With additional summaries and detective work, we demonstrated that across the 12 regions, the intervention led to an average 20% increase in compliance. The experiment gave a realistic assessment of the proposed coaching intervention, sufficient to guide management decisions.
Anniversary Note: 90 years of experimental design theory and practice
In 1935, R.A. Fisher published Design of Experiments, in which he presented the fundamentals of modern experimental design, rooted in his experience with agricultural trials.
Fisher was both an influential scientist and a pioneer in 20th-century statistics. He combined mathematical insights and years of work at the Rothamsted Experimental Station in Great Britain to shape his experimental theory.

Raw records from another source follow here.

/-- The Tally and its staging window. `TALLY_LOAD` of a good record on pages that no swap waits for and no active crane covers writes its words and marks every crane that covers one of its pages; a bad record is refused with code 0x0A and 0xFFFF0020 in `TALLY_RESULT`, a busy
page with 0x0A and its word and code 0x21. `STAGE_LOAD` of a good record with no swap waiting writes its words into the window. A word written reads back, with no bit inverted, and leaves every other word and all but the Tally as it was. `TALLY_READ_DATA_READ` answers the words from
`TALLY_READ_ADDR` on. `SCRUB_READ` while no swap copies goes on to the next word, and counts a pass after the last: a clean word ends its run of corrected errors; a corrected one is written back and counted, and wears its page at `TALLY_CE_PASSES` runs; an uncorrected one fails item 2 of
the self-test, is counted and wears its page. While a swap copies `SCRUB_READ` changes nothing. -/
def Obligations.TallyMemory : Prop :=
  ∀ (q : List Instr) (r : Req) (s : State), s.Wf q →
    (∀ bs a ws, Taken r Obj.tallyLoad bs s → tallyRecord 1024 bs = some (a, ws) →
      (∀ i, i < ws.length → !s.swapPending ((a + i) / 16) ∧ !s.pageBusy ((a + i) / 16)) →
      exec (.tallyLoad r bs) s = .next (accepted r Obj.tallyLoad ((((List.range 64).filter (fun g => (List.range 64).any (fun p =>
        inPages a ws.length p && s.covers g p))).foldl (fun s g => markChanged g s) (setTallyWords a ws s)).putBlob Obj.tallyLoad bs))) ∧
    (∀ bs, Taken r Obj.tallyLoad bs s → tallyRecord 1024 bs = none →
      exec (.tallyLoad r bs) s = .next (refusedWith r Obj.tallyLoad 0xA (s.put Obj.tallyResult 0xFFFF0020))) ∧
    (∀ bs a ws i, Taken r Obj.tallyLoad bs s → tallyRecord 1024 bs = some (a, ws) → (∀ k, k < ws.length → !s.swapPending ((a + k) / 16)) →
      i < ws.length → s.pageBusy ((a + i) / 16) → (∀ k, k < i → !s.pageBusy ((a + k) / 16)) →
      exec (.tallyLoad r bs) s = .next (refusedWith r Obj.tallyLoad 0xA (s.put Obj.tallyResult ((a + i) * 2 ^ 16 + 0x21)))) ∧
    (∀ bs a ws, Taken r Obj.stageLoad bs s → tallyRecord 64 bs = some (a, ws) → s.tally.swap = .idle →
      exec (.stageLoad r bs) s = .next (accepted r Obj.stageLoad ((setTallyWords (1024 + a) ws s).putBlob Obj.stageLoad bs))) ∧
    (∀ k v, (k < 1024 → (setTallyWord k v s).tallyWord k = v) ∧ (1024 ≤ k → (setTallyWord k v s).stageWord (k - 1024) = v) ∧
      (setTallyWord k v s).tally.inv = mapSet 0 s.tally.inv k 0 ∧ (∀ j, j ≠ k → (setTallyWord k v s).tallyWord j = s.tallyWord j) ∧
      { setTallyWord k v s with tally := s.tally } = s) ∧
    (Readable Obj.tallyReadData s → exec (.tallyReadDataRead r) s =
      .next (answered r Obj.tallyReadData (tallyReadWords 64 (s.get Obj.tallyReadAddr) s).1 (tallyReadWords 64 (s.get Obj.tallyReadAddr) s).2)) ∧
    (∀ upset : BitVec 24, (∀ late, s.tally.swap ≠ .copying late) →
      let k := s.tally.scrub
      let u := tallyUpset k upset.toNat s
      let pass := fun n (x : State) => { x with tally := { x.tally with cePass := mapSet 0 x.tally.cePass k n } }
      let on := fun x : State => let y := if k = 1087 then x.bump Obj.scrubPassCnt else x
        { y with tally := { y.tally with scrub := if k = 1087 then 0 else k + 1 } }
      let runs := mapGet 0 s.tally.cePass k + 1
      (popCount 24 (u.tallyInv k) = 0 → exec (.scrubRead upset) s = .next (on (pass 0 u))) ∧
      (popCount 24 (u.tallyInv k) = 1 → runs < s.get Obj.tallyCePasses → exec (.scrubRead upset) s = .next (on (pass runs (tallyCorrected k false u)))) ∧
      (popCount 24 (u.tallyInv k) = 1 → s.get Obj.tallyCePasses ≤ runs →
        exec (.scrubRead upset) s = .next (on (wearPage 0x21 k (pass runs (tallyCorrected k false u))))) ∧
      (2 ≤ popCount 24 (u.tallyInv k) → exec (.scrubRead upset) s = .next (on (pass 0 (tallyUncorrected k false (selfTestFail 2 u)))))) ∧
    (∀ late (upset : BitVec 24), s.tally.swap = .copying late → exec (.scrubRead upset) s = .next s)
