@[simp] theorem stage_objs (s : State) (o : Obj) (v : List Byte) : (s.stage o v).objs = s.objs := rfl
@[simp] theorem stage_blobs (s : State) (o : Obj) (v : List Byte) : (s.stage o v).blobs = s.blobs := rfl
@[simp] theorem stage_node (s : State) (o : Obj) (v : List Byte) : (s.stage o v).node = s.node := rfl
@[simp] theorem stage_rst (s : State) (o : Obj) (v : List Byte) : (s.stage o v).rst = s.rst := rfl
@[simp] theorem stage_tap (s : State) (o : Obj) (v : List Byte) : (s.stage o v).tap = s.tap := rfl
@[simp] theorem stage_pins (s : State) (o : Obj) (v : List Byte) : (s.stage o v).pins = s.pins := rfl
@[simp] theorem stage_faults (s : State) (o : Obj) (v : List Byte) : (s.stage o v).faults = s.faults := rfl
@[simp] theorem stage_tide (s : State) (o : Obj) (v : List Byte) : (s.stage o v).tide = s.tide := rfl
@[simp] theorem stage_cranes (s : State) (o : Obj) (v : List Byte) : (s.stage o v).cranes = s.cranes := rfl
@[simp] theorem stage_fifos (s : State) (o : Obj) (v : List Byte) : (s.stage o v).fifos = s.fifos := rfl
@[simp] theorem stage_users (s : State) (o : Obj) (v : List Byte) : (s.stage o v).users = s.users := rfl
@[simp] theorem stage_chk (s : State) (o : Obj) (v : List Byte) : (s.stage o v).chk = s.chk := rfl
@[simp] theorem stage_tally (s : State) (o : Obj) (v : List Byte) : (s.stage o v).tally = s.tally := rfl
@[simp] theorem stage_quay (s : State) (o : Obj) (v : List Byte) : (s.stage o v).quay = s.quay := rfl
@[simp] theorem stage_twin (s : State) (o : Obj) (v : List Byte) : (s.stage o v).twin = s.twin := rfl
@[simp] theorem stage_flash (s : State) (o : Obj) (v : List Byte) : (s.stage o v).flash = s.flash := rfl
@[simp] theorem stage_upd (s : State) (o : Obj) (v : List Byte) : (s.stage o v).upd = s.upd := rfl
@[simp] theorem stage_dict (s : State) (o : Obj) (v : List Byte) : (s.stage o v).dict = s.dict := rfl
@[simp] theorem stage_gw (s : State) (o : Obj) (v : List Byte) : (s.stage o v).gw = s.gw := rfl
@[simp] theorem stage_ring (s : State) (o : Obj) (v : List Byte) : (s.stage o v).ring = s.ring := rfl
@[simp] theorem stage_hold (s : State) (o : Obj) (v : List Byte) : (s.stage o v).hold = s.hold := rfl
@[simp] theorem stage_bridge (s : State) (o : Obj) (v : List Byte) : (s.stage o v).bridge = s.bridge := rfl
@[simp] theorem stage_man (s : State) (o : Obj) (v : List Byte) : (s.stage o v).man = s.man := rfl
@[simp] theorem stage_can (s : State) (o : Obj) (v : List Byte) : (s.stage o v).can = s.can := rfl
@[simp] theorem stage_cal (s : State) (o : Obj) (v : List Byte) : (s.stage o v).cal = s.cal := rfl
@[simp] theorem stage_time (s : State) (o : Obj) (v : List Byte) : (s.stage o v).time = s.time := rfl
@[simp] theorem stage_freeCount (s : State) (o : Obj) (v : List Byte) : (s.stage o v).freeCount = s.freeCount := rfl
@[simp] theorem stage_pending (s : State) (o : Obj) (v : List Byte) : (s.stage o v).pending = s.pending := rfl

@[simp] theorem unstage_objs (s : State) (o : Obj) : (s.unstage o).objs = s.objs := rfl
@[simp] theorem unstage_blobs (s : State) (o : Obj) : (s.unstage o).blobs = s.blobs := rfl
@[simp] theorem unstage_node (s : State) (o : Obj) : (s.unstage o).node = s.node := rfl
@[simp] theorem unstage_rst (s : State) (o : Obj) : (s.unstage o).rst = s.rst := rfl
@[simp] theorem unstage_tap (s : State) (o : Obj) : (s.unstage o).tap = s.tap := rfl
@[simp] theorem unstage_pins (s : State) (o : Obj) : (s.unstage o).pins = s.pins := rfl
@[simp] theorem unstage_faults (s : State) (o : Obj) : (s.unstage o).faults = s.faults := rfl
@[simp] theorem unstage_tide (s : State) (o : Obj) : (s.unstage o).tide = s.tide := rfl
@[simp] theorem unstage_cranes (s : State) (o : Obj) : (s.unstage o).cranes = s.cranes := rfl
@[simp] theorem unstage_fifos (s : State) (o : Obj) : (s.unstage o).fifos = s.fifos := rfl
@[simp] theorem unstage_users (s : State) (o : Obj) : (s.unstage o).users = s.users := rfl
@[simp] theorem unstage_chk (s : State) (o : Obj) : (s.unstage o).chk = s.chk := rfl
@[simp] theorem unstage_tally (s : State) (o : Obj) : (s.unstage o).tally = s.tally := rfl
@[simp] theorem unstage_quay (s : State) (o : Obj) : (s.unstage o).quay = s.quay := rfl
@[simp] theorem unstage_twin (s : State) (o : Obj) : (s.unstage o).twin = s.twin := rfl
@[simp] theorem unstage_flash (s : State) (o : Obj) : (s.unstage o).flash = s.flash := rfl
@[simp] theorem unstage_upd (s : State) (o : Obj) : (s.unstage o).upd = s.upd := rfl
@[simp] theorem unstage_dict (s : State) (o : Obj) : (s.unstage o).dict = s.dict := rfl
@[simp] theorem unstage_gw (s : State) (o : Obj) : (s.unstage o).gw = s.gw := rfl
@[simp] theorem unstage_ring (s : State) (o : Obj) : (s.unstage o).ring = s.ring := rfl
@[simp] theorem unstage_hold (s : State) (o : Obj) : (s.unstage o).hold = s.hold := rfl
@[simp] theorem unstage_bridge (s : State) (o : Obj) : (s.unstage o).bridge = s.bridge := rfl
@[simp] theorem unstage_man (s : State) (o : Obj) : (s.unstage o).man = s.man := rfl
@[simp] theorem unstage_can (s : State) (o : Obj) : (s.unstage o).can = s.can := rfl
@[simp] theorem unstage_cal (s : State) (o : Obj) : (s.unstage o).cal = s.cal := rfl
@[simp] theorem unstage_time (s : State) (o : Obj) : (s.unstage o).time = s.time := rfl
@[simp] theorem unstage_freeCount (s : State) (o : Obj) : (s.unstage o).freeCount = s.freeCount := rfl
@[simp] theorem unstage_pending (s : State) (o : Obj) : (s.unstage o).pending = s.pending := rfl

@[simp] theorem setCrane_objs (s : State) (g : Nat) (c : Crane) : (s.setCrane g c).objs = s.objs := rfl
@[simp] theorem setCrane_blobs (s : State) (g : Nat) (c : Crane) : (s.setCrane g c).blobs = s.blobs := rfl
@[simp] theorem setCrane_staged (s : State) (g : Nat) (c : Crane) : (s.setCrane g c).staged = s.staged := rfl
@[simp] theorem setCrane_node (s : State) (g : Nat) (c : Crane) : (s.setCrane g c).node = s.node := rfl
@[simp] theorem setCrane_rst (s : State) (g : Nat) (c : Crane) : (s.setCrane g c).rst = s.rst := rfl
@[simp] theorem setCrane_tap (s : State) (g : Nat) (c : Crane) : (s.setCrane g c).tap = s.tap := rfl
@[simp] theorem setCrane_pins (s : State) (g : Nat) (c : Crane) : (s.setCrane g c).pins = s.pins := rfl
@[simp] theorem setCrane_faults (s : State) (g : Nat) (c : Crane) : (s.setCrane g c).faults = s.faults := rfl
@[simp] theorem setCrane_tide (s : State) (g : Nat) (c : Crane) : (s.setCrane g c).tide = s.tide := rfl
@[simp] theorem setCrane_fifos (s : State) (g : Nat) (c : Crane) : (s.setCrane g c).fifos = s.fifos := rfl
@[simp] theorem setCrane_users (s : State) (g : Nat) (c : Crane) : (s.setCrane g c).users = s.users := rfl
@[simp] theorem setCrane_chk (s : State) (g : Nat) (c : Crane) : (s.setCrane g c).chk = s.chk := rfl
@[simp] theorem setCrane_tally (s : State) (g : Nat) (c : Crane) : (s.setCrane g c).tally = s.tally := rfl
@[simp] theorem setCrane_quay (s : State) (g : Nat) (c : Crane) : (s.setCrane g c).quay = s.quay := rfl
@[simp] theorem setCrane_twin (s : State) (g : Nat) (c : Crane) : (s.setCrane g c).twin = s.twin := rfl
@[simp] theorem setCrane_flash (s : State) (g : Nat) (c : Crane) : (s.setCrane g c).flash = s.flash := rfl
@[simp] theorem setCrane_upd (s : State) (g : Nat) (c : Crane) : (s.setCrane g c).upd = s.upd := rfl
@[simp] theorem setCrane_dict (s : State) (g : Nat) (c : Crane) : (s.setCrane g c).dict = s.dict := rfl
@[simp] theorem setCrane_gw (s : State) (g : Nat) (c : Crane) : (s.setCrane g c).gw = s.gw := rfl
@[simp] theorem setCrane_ring (s : State) (g : Nat) (c : Crane) : (s.setCrane g c).ring = s.ring := rfl
@[simp] theorem setCrane_hold (s : State) (g : Nat) (c : Crane) : (s.setCrane g c).hold = s.hold := rfl
@[simp] theorem setCrane_bridge (s : State) (g : Nat) (c : Crane) : (s.setCrane g c).bridge = s.bridge := rfl
@[simp] theorem setCrane_man (s : State) (g : Nat) (c : Crane) : (s.setCrane g c).man = s.man := rfl
@[simp] theorem setCrane_can (s : State) (g : Nat) (c : Crane) : (s.setCrane g c).can = s.can := rfl
@[simp] theorem setCrane_cal (s : State) (g : Nat) (c : Crane) : (s.setCrane g c).cal = s.cal := rfl
@[simp] theorem setCrane_time (s : State) (g : Nat) (c : Crane) : (s.setCrane g c).time = s.time := rfl
@[simp] theorem setCrane_freeCount (s : State) (g : Nat) (c : Crane) : (s.setCrane g c).freeCount = s.freeCount := rfl
@[simp] theorem setCrane_pending (s : State) (g : Nat) (c : Crane) : (s.setCrane g c).pending = s.pending := rfl

@[simp] theorem modCrane_objs (g : Nat) (f : Crane → Crane) (s : State) : (modCrane g f s).objs = s.objs := rfl
@[simp] theorem modCrane_blobs (g : Nat) (f : Crane → Crane) (s : State) : (modCrane g f s).blobs = s.blobs := rfl
@[simp] theorem modCrane_staged (g : Nat) (f : Crane → Crane) (s : State) : (modCrane g f s).staged = s.staged := rfl
@[simp] theorem modCrane_node (g : Nat) (f : Crane → Crane) (s : State) : (modCrane g f s).node = s.node := rfl
@[simp] theorem modCrane_rst (g : Nat) (f : Crane → Crane) (s : State) : (modCrane g f s).rst = s.rst := rfl
@[simp] theorem modCrane_tap (g : Nat) (f : Crane → Crane) (s : State) : (modCrane g f s).tap = s.tap := rfl
@[simp] theorem modCrane_pins (g : Nat) (f : Crane → Crane) (s : State) : (modCrane g f s).pins = s.pins := rfl
@[simp] theorem modCrane_faults (g : Nat) (f : Crane → Crane) (s : State) : (modCrane g f s).faults = s.faults := rfl
@[simp] theorem modCrane_tide (g : Nat) (f : Crane → Crane) (s : State) : (modCrane g f s).tide = s.tide := rfl
@[simp] theorem modCrane_fifos (g : Nat) (f : Crane → Crane) (s : State) : (modCrane g f s).fifos = s.fifos := rfl
@[simp] theorem modCrane_users (g : Nat) (f : Crane → Crane) (s : State) : (modCrane g f s).users = s.users := rfl
@[simp] theorem modCrane_chk (g : Nat) (f : Crane → Crane) (s : State) : (modCrane g f s).chk = s.chk := rfl
@[simp] theorem modCrane_tally (g : Nat) (f : Crane → Crane) (s : State) : (modCrane g f s).tally = s.tally := rfl
@[simp] theorem modCrane_quay (g : Nat) (f : Crane → Crane) (s : State) : (modCrane g f s).quay = s.quay := rfl
@[simp] theorem modCrane_twin (g : Nat) (f : Crane → Crane) (s : State) : (modCrane g f s).twin = s.twin := rfl
@[simp] theorem modCrane_flash (g : Nat) (f : Crane → Crane) (s : State) : (modCrane g f s).flash = s.flash := rfl
@[simp] theorem modCrane_upd (g : Nat) (f : Crane → Crane) (s : State) : (modCrane g f s).upd = s.upd := rfl
@[simp] theorem modCrane_dict (g : Nat) (f : Crane → Crane) (s : State) : (modCrane g f s).dict = s.dict := rfl
@[simp] theorem modCrane_gw (g : Nat) (f : Crane → Crane) (s : State) : (modCrane g f s).gw = s.gw := rfl
@[simp] theorem modCrane_ring (g : Nat) (f : Crane → Crane) (s : State) : (modCrane g f s).ring = s.ring := rfl
@[simp] theorem modCrane_hold (g : Nat) (f : Crane → Crane) (s : State) : (modCrane g f s).hold = s.hold := rfl
@[simp] theorem modCrane_bridge (g : Nat) (f : Crane → Crane) (s : State) : (modCrane g f s).bridge = s.bridge := rfl
@[simp] theorem modCrane_man (g : Nat) (f : Crane → Crane) (s : State) : (modCrane g f s).man = s.man := rfl
@[simp] theorem modCrane_can (g : Nat) (f : Crane → Crane) (s : State) : (modCrane g f s).can = s.can := rfl
@[simp] theorem modCrane_cal (g : Nat) (f : Crane → Crane) (s : State) : (modCrane g f s).cal = s.cal := rfl
@[simp] theorem modCrane_time (g : Nat) (f : Crane → Crane) (s : State) : (modCrane g f s).time = s.time := rfl
@[simp] theorem modCrane_freeCount (g : Nat) (f : Crane → Crane) (s : State) : (modCrane g f s).freeCount = s.freeCount := rfl
@[simp] theorem modCrane_pending (g : Nat) (f : Crane → Crane) (s : State) : (modCrane g f s).pending = s.pending := rfl

@[simp] theorem setFifo_objs (s : State) (f : Nat) (x : Fifo) : (s.setFifo f x).objs = s.objs := rfl
@[simp] theorem setFifo_blobs (s : State) (f : Nat) (x : Fifo) : (s.setFifo f x).blobs = s.blobs := rfl
@[simp] theorem setFifo_staged (s : State) (f : Nat) (x : Fifo) : (s.setFifo f x).staged = s.staged := rfl
@[simp] theorem setFifo_node (s : State) (f : Nat) (x : Fifo) : (s.setFifo f x).node = s.node := rfl
@[simp] theorem setFifo_rst (s : State) (f : Nat) (x : Fifo) : (s.setFifo f x).rst = s.rst := rfl
@[simp] theorem setFifo_tap (s : State) (f : Nat) (x : Fifo) : (s.setFifo f x).tap = s.tap := rfl
@[simp] theorem setFifo_pins (s : State) (f : Nat) (x : Fifo) : (s.setFifo f x).pins = s.pins := rfl
@[simp] theorem setFifo_faults (s : State) (f : Nat) (x : Fifo) : (s.setFifo f x).faults = s.faults := rfl
@[simp] theorem setFifo_tide (s : State) (f : Nat) (x : Fifo) : (s.setFifo f x).tide = s.tide := rfl
@[simp] theorem setFifo_cranes (s : State) (f : Nat) (x : Fifo) : (s.setFifo f x).cranes = s.cranes := rfl
@[simp] theorem setFifo_users (s : State) (f : Nat) (x : Fifo) : (s.setFifo f x).users = s.users := rfl
@[simp] theorem setFifo_chk (s : State) (f : Nat) (x : Fifo) : (s.setFifo f x).chk = s.chk := rfl
@[simp] theorem setFifo_tally (s : State) (f : Nat) (x : Fifo) : (s.setFifo f x).tally = s.tally := rfl
@[simp] theorem setFifo_quay (s : State) (f : Nat) (x : Fifo) : (s.setFifo f x).quay = s.quay := rfl
@[simp] theorem setFifo_twin (s : State) (f : Nat) (x : Fifo) : (s.setFifo f x).twin = s.twin := rfl
@[simp] theorem setFifo_flash (s : State) (f : Nat) (x : Fifo) : (s.setFifo f x).flash = s.flash := rfl
@[simp] theorem setFifo_upd (s : State) (f : Nat) (x : Fifo) : (s.setFifo f x).upd = s.upd := rfl
@[simp] theorem setFifo_dict (s : State) (f : Nat) (x : Fifo) : (s.setFifo f x).dict = s.dict := rfl
@[simp] theorem setFifo_gw (s : State) (f : Nat) (x : Fifo) : (s.setFifo f x).gw = s.gw := rfl
@[simp] theorem setFifo_ring (s : State) (f : Nat) (x : Fifo) : (s.setFifo f x).ring = s.ring := rfl
@[simp] theorem setFifo_hold (s : State) (f : Nat) (x : Fifo) : (s.setFifo f x).hold = s.hold := rfl
@[simp] theorem setFifo_bridge (s : State) (f : Nat) (x : Fifo) : (s.setFifo f x).bridge = s.bridge := rfl
@[simp] theorem setFifo_man (s : State) (f : Nat) (x : Fifo) : (s.setFifo f x).man = s.man := rfl
@[simp] theorem setFifo_can (s : State) (f : Nat) (x : Fifo) : (s.setFifo f x).can = s.can := rfl
@[simp] theorem setFifo_cal (s : State) (f : Nat) (x : Fifo) : (s.setFifo f x).cal = s.cal := rfl
@[simp] theorem setFifo_time (s : State) (f : Nat) (x : Fifo) : (s.setFifo f x).time = s.time := rfl
@[simp] theorem setFifo_freeCount (s : State) (f : Nat) (x : Fifo) : (s.setFifo f x).freeCount = s.freeCount := rfl
@[simp] theorem setFifo_pending (s : State) (f : Nat) (x : Fifo) : (s.setFifo f x).pending = s.pending := rfl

A century ago, agricultural experimenters struggled to efficiently select varieties of plants or types of cultivation (treatments) that would yield higher quality grains, vegetables, fruits, and fiber. Local variation in fertility across field sections makes it difficult to detect small but commercially meaningful differences between treatments. Yearly differences in weather conditions compounded the challenges.
Fisher’s methods eased the struggles. He outlined practical ways to reduce the impact of large sources of variation in field plots and planting by effective grouping (“blocking”) and adjustment using baseline measurements. The simplest example of blocking is the pairing we described earlier. He advised experimenters to randomize treatment assignments across field locations. Randomization averages out the unknown or uncontrolled effects of soil fertility variation. It provides a rational basis for assessing whether observed treatment effects could have arisen by chance if, in fact, the treatments do not affect system performance.
While later chapters of Design of Experiments include more mathematics than most general readers may enjoy, Chapters II, III, and IV outline Fisher’s arguments for randomization and grouping with hardly any equations. He uses his invention of analysis of variance in straightforward terms, so you can follow along even if you never learned (or have forgotten) the details.
Notes
1. Summarizing Toyota's approach to scientific thinking, Mike Rother created a pocket card for daily experimentation; get it here. The Helena managers used a version of Rother’s pocket card to guide their thinking.
2. Healthcare operations experiments present more inferential challenges than experiments with molecules, machines, or plants. Often, studies are not blinded to participants; social-psychological factors may contribute to observed treatment effects. Also, structured experiments that extend beyond a local quality-improvement focus may constitute human-subjects research and require compliance with host-country regulations.